§ **Task prompt**:
Look through the entries below, please, and copy every line with the word "manual".

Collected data
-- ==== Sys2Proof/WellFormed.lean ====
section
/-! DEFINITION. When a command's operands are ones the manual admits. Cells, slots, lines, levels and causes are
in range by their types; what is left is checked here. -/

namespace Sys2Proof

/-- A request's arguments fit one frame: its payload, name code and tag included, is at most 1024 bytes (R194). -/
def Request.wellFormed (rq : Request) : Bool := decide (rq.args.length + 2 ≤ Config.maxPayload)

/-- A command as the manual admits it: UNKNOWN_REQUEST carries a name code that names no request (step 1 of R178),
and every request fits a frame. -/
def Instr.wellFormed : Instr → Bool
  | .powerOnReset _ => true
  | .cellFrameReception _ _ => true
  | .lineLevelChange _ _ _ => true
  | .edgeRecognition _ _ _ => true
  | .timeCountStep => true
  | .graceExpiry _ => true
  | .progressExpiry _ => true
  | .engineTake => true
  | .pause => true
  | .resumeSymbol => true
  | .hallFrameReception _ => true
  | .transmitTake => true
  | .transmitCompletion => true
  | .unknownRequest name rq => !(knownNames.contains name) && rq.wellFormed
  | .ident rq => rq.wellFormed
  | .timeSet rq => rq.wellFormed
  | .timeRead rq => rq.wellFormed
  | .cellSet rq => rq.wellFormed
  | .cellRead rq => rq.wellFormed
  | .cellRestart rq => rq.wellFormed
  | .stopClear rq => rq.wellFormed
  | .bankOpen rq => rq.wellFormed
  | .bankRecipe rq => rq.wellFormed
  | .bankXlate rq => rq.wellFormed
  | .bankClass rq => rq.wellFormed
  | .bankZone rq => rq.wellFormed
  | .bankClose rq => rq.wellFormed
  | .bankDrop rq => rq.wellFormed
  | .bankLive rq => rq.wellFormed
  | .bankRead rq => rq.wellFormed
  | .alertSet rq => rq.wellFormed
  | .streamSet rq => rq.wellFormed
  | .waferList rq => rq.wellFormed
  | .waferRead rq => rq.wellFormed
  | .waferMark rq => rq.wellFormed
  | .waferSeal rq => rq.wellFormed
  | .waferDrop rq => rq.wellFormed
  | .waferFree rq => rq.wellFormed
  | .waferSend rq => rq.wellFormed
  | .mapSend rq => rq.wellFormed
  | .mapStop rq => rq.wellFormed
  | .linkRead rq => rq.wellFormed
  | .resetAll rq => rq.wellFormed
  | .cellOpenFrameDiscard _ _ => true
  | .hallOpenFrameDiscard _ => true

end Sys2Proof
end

§ **Reply to the exercise**:
/-! DEFINITION. When a command's operands are ones the manual admits. Cells, slots, lines, levels and causes are
/-- A command as the manual admits it: UNKNOWN_REQUEST carries a name code that names no request (step 1 of R178),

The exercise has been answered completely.